--- Work to complete ---
Use the entries below and reproduce exactly the lines from the one containing "(withZone s n z).portLimits" down to the one containing "s.ports.put i q := rfl", both of them included.

Saved data entries:
/-! ## withZone -/

@[simp] theorem withZone_air (s : State) (n : Nat) (z : Zone) : (withZone s n z).air = putZone s.air n z := rfl
@[simp] theorem withZone_motion (s : State) (n : Nat) (z : Zone) : (withZone s n z).motion = s.motion := rfl
@[simp] theorem withZone_span (s : State) (n : Nat) (z : Zone) : (withZone s n z).span = s.span := rfl
@[simp] theorem withZone_marks (s : State) (n : Nat) (z : Zone) : (withZone s n z).marks = s.marks := rfl
@[simp] theorem withZone_cue (s : State) (n : Nat) (z : Zone) : (withZone s n z).cue = s.cue := rfl
@[simp] theorem withZone_auth (s : State) (n : Nat) (z : Zone) : (withZone s n z).auth = s.auth := rfl
@[simp] theorem withZone_ports (s : State) (n : Nat) (z : Zone) : (withZone s n z).ports = s.ports := rfl
@[simp] theorem withZone_portLimits (s : State) (n : Nat) (z : Zone) :
    (withZone s n z).portLimits = s.portLimits := rfl
@[simp] theorem withZone_stop (s : State) (n : Nat) (z : Zone) : (withZone s n z).stop = s.stop := rfl
@[simp] theorem withZone_period (s : State) (n : Nat) (z : Zone) : (withZone s n z).period = s.period := rfl
@[simp] theorem withZone_station (s : State) (n : Nat) (z : Zone) : (withZone s n z).station = s.station := rfl
@[simp] theorem withZone_estopLineOpen (s : State) (n : Nat) (z : Zone) :
    (withZone s n z).estopLineOpen = s.estopLineOpen := rfl
@[simp] theorem withZone_resetHeld (s : State) (n : Nat) (z : Zone) : (withZone s n z).resetHeld = s.resetHeld := rfl
@[simp] theorem withZone_pending (s : State) (n : Nat) (z : Zone) : (withZone s n z).pending = s.pending := rfl

/-! ## withPort -/

@[simp] theorem withPort_air (i : Nat) (q : Port) (s : State) : (withPort i q s).air = s.air := rfl
@[simp] theorem withPort_motion (i : Nat) (q : Port) (s : State) : (withPort i q s).motion = s.motion := rfl
@[simp] theorem withPort_span (i : Nat) (q : Port) (s : State) : (withPort i q s).span = s.span := rfl
@[simp] theorem withPort_marks (i : Nat) (q : Port) (s : State) : (withPort i q s).marks = s.marks := rfl
@[simp] theorem withPort_cue (i : Nat) (q : Port) (s : State) : (withPort i q s).cue = s.cue := rfl
@[simp] theorem withPort_auth (i : Nat) (q : Port) (s : State) : (withPort i q s).auth = s.auth := rfl
@[simp] theorem withPort_ports (i : Nat) (q : Port) (s : State) : (withPort i q s).ports = s.ports.put i q := rfl
@[simp] theorem withPort_portLimits (i : Nat) (q : Port) (s : State) :
    (withPort i q s).portLimits = s.portLimits := rfl
@[simp] theorem withPort_stop (i : Nat) (q : Port) (s : State) : (withPort i q s).stop = s.stop := rfl
@[simp] theorem withPort_period (i : Nat) (q : Port) (s : State) : (withPort i q s).period = s.period := rfl
@[simp] theorem withPort_station (i : Nat) (q : Port) (s : State) : (withPort i q s).station = s.station := rfl
@[simp] theorem withPort_estopLineOpen (i : Nat) (q : Port) (s : State) :
    (withPort i q s).estopLineOpen = s.estopLineOpen := rfl
@[simp] theorem withPort_resetHeld (i : Nat) (q : Port) (s : State) : (withPort i q s).resetHeld = s.resetHeld := rfl
@[simp] theorem withPort_pending (i : Nat) (q : Port) (s : State) : (withPort i q s).pending = s.pending := rfl
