theorem test_meets_CorrectionRequestsAndReadBack_readBack :
    SpanOk rigged ∧ rigged.resetHeld = false ∧ rigged.motion.mode = .safe ∧ (eight.take 6).length = 6
      ∧ 6 ≤ (2 - 1 + 1) * (12 - 10 + 1) :=
  ⟨spanOk_rigged, rfl, rfl, rfl, by decide⟩

theorem test_meets_DemandLengthLaw :
    (0 < 8000000) ∧ (18500000 < 20000000) ∧ (0 + 32 * 8000000 ≤ 257500000)
      ∧ (10 < 32 ∧ 0 + 10 * 8000000 ≤ 84035565 ∧ 84035565 < 0 + (10 + 1) * 8000000)
      ∧ (∀ v ∈ surveyed, v.natAbs ≤ 50000) := by decide +kernel

theorem test_meets_LimitsAndStandardTaken :
    MaySend rigged .setLimits 0 ∧ MaySend rigged .setStandard 0 ∧ rigged.motion.mode = .safe
      ∧ MaySend (flying .hold) .setLimits 0 ∧ (flying .hold).motion.mode ≠ .safe
      ∧ Standard.s50 = rigged.period.configured ∧ Standard.s60 ≠ rigged.period.configured := by
  unfold MaySend; decide +kernel

theorem test_meets_SpanKept : SpanOk rigged ∧ step rigged = .next (stateAfter rigged (step rigged)) := ⟨spanOk_rigged, rfl⟩

theorem test_meets_MarkAndCueListRequests :
    MaySend cueing .markSet 2 ∧ MaySend cueing .markRetire 2 ∧ MaySend cueing .cueAppend 2 ∧ MaySend cueing .setCueWindow 2
      ∧ MaySend cueing .cueHalt 3 ∧ MaySend cueing .cueFlush 2
      ∧ cueing.marks.getD 31 none = none ∧ cueing.marks.getD 7 none = some (markOf ⟨0, 0, 15000⟩ 0)
      ∧ cueing.marks.getD 3 none = some (markOf ⟨46000, 6000, 12000⟩ 2) ∧ classOf cueing 2 = .pilot
      ∧ classOf cueing 3 = .safety ∧ cueing.auth.holder = some 2
      ∧ inRange ⟨50000, -40000, 3000⟩ = true ∧ cueing.span.flightBox.has ⟨50000000, -40000000, 3000000⟩ = true
      ∧ (∃ e ∈ cueing.cue.entries, e.mark = 7) ∧ (∀ e ∈ cueing.cue.entries, e.mark ≠ 31)
      ∧ (List.replicate 16 (entryOf 7)).length = 16 ∧ (flying .hold).motion.mode ≠ .cue
      ∧ (flying .hold).auth.holder = some 2 := by
  unfold MaySend; decide +kernel

theorem test_meets_CueGoAndHalt :
    (MaySend cueing .cueHalt 2 ∧ MaySend cueing .cueFlush 3 ∧ cueing.auth.holder = some 2 ∧ classOf cueing 3 = .safety
        ∧ cueing.motion.mode = .cue ∧ cueing.auth.explicit = true)
      ∧ (let s := { flying .stick with marks := cueing.marks, cue := { cuePowerOn with entries := cueing.cue.entries } }
        MaySend s .cueGo 2 ∧ s.auth.holder = some 2 ∧ s.motion.mode = .stick ∧ s.cue.entries = entryOf 7 :: [entryOf 3]
        ∧ s.marks.getD (entryOf 7).mark none = some (markOf ⟨0, 0, 15000⟩ 0) ∧ s.motion.p = some centre
        ∧ s.span.flightBox.has ⟨0 * 1000, 0 * 1000, 15000 * 1000⟩ = true ∧ liveZones s.air = [])
      ∧ (flying .hold).cue.entries = [] ∧ (flying .evict).motion.mode ≠ .hold ∧ (flying .evict).motion.mode ≠ .stick := by
  unfold MaySend; decide +kernel

/-- An unreachable target, for CUE_GO's other outcome. -/
theorem test_meets_CueGoAndHalt_barred :
    facing .evict ∈ liveZones (withAir [facing .evict] (flying .hold)).air ∧ (facing .evict).kind = .keepOut
      ∧ (facing .evict).state = .active ∧ Inside (facing .evict) (flying .hold).motion.lim.standoff centre :=
  ⟨by decide +kernel, rfl, rfl, inside_facing _⟩

theorem test_meets_CuesKept : CuesOk cueing ∧ step cueing = .next (stateAfter cueing (step cueing)) := by
  refine ⟨?_, rfl⟩
  unfold CuesOk; decide +kernel

/-- Authority free, with stations pending. -/
def waitingFor (ps : List Nat) (backoff : List Nat) : State :=
  { flying .hold with auth := { authorityPowerOn with pending := ps, backoff := backoff } }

--- Task solution ---
    (withZone s n z).portLimits = s.portLimits := rfl
@[simp] theorem withZone_stop (s : State) (n : Nat) (z : Zone) : (withZone s n z).stop = s.stop := rfl
@[simp] theorem withZone_period (s : State) (n : Nat) (z : Zone) : (withZone s n z).period = s.period := rfl
@[simp] theorem withZone_station (s : State) (n : Nat) (z : Zone) : (withZone s n z).station = s.station := rfl
@[simp] theorem withZone_estopLineOpen (s : State) (n : Nat) (z : Zone) :
    (withZone s n z).estopLineOpen = s.estopLineOpen := rfl
@[simp] theorem withZone_resetHeld (s : State) (n : Nat) (z : Zone) : (withZone s n z).resetHeld = s.resetHeld := rfl
@[simp] theorem withZone_pending (s : State) (n : Nat) (z : Zone) : (withZone s n z).pending = s.pending := rfl

/-! ## withPort -/

@[simp] theorem withPort_air (i : Nat) (q : Port) (s : State) : (withPort i q s).air = s.air := rfl
@[simp] theorem withPort_motion (i : Nat) (q : Port) (s : State) : (withPort i q s).motion = s.motion := rfl
@[simp] theorem withPort_span (i : Nat) (q : Port) (s : State) : (withPort i q s).span = s.span := rfl
@[simp] theorem withPort_marks (i : Nat) (q : Port) (s : State) : (withPort i q s).marks = s.marks := rfl
@[simp] theorem withPort_cue (i : Nat) (q : Port) (s : State) : (withPort i q s).cue = s.cue := rfl
@[simp] theorem withPort_auth (i : Nat) (q : Port) (s : State) : (withPort i q s).auth = s.auth := rfl
@[simp] theorem withPort_ports (i : Nat) (q : Port) (s : State) : (withPort i q s).ports = s.ports.put i q := rfl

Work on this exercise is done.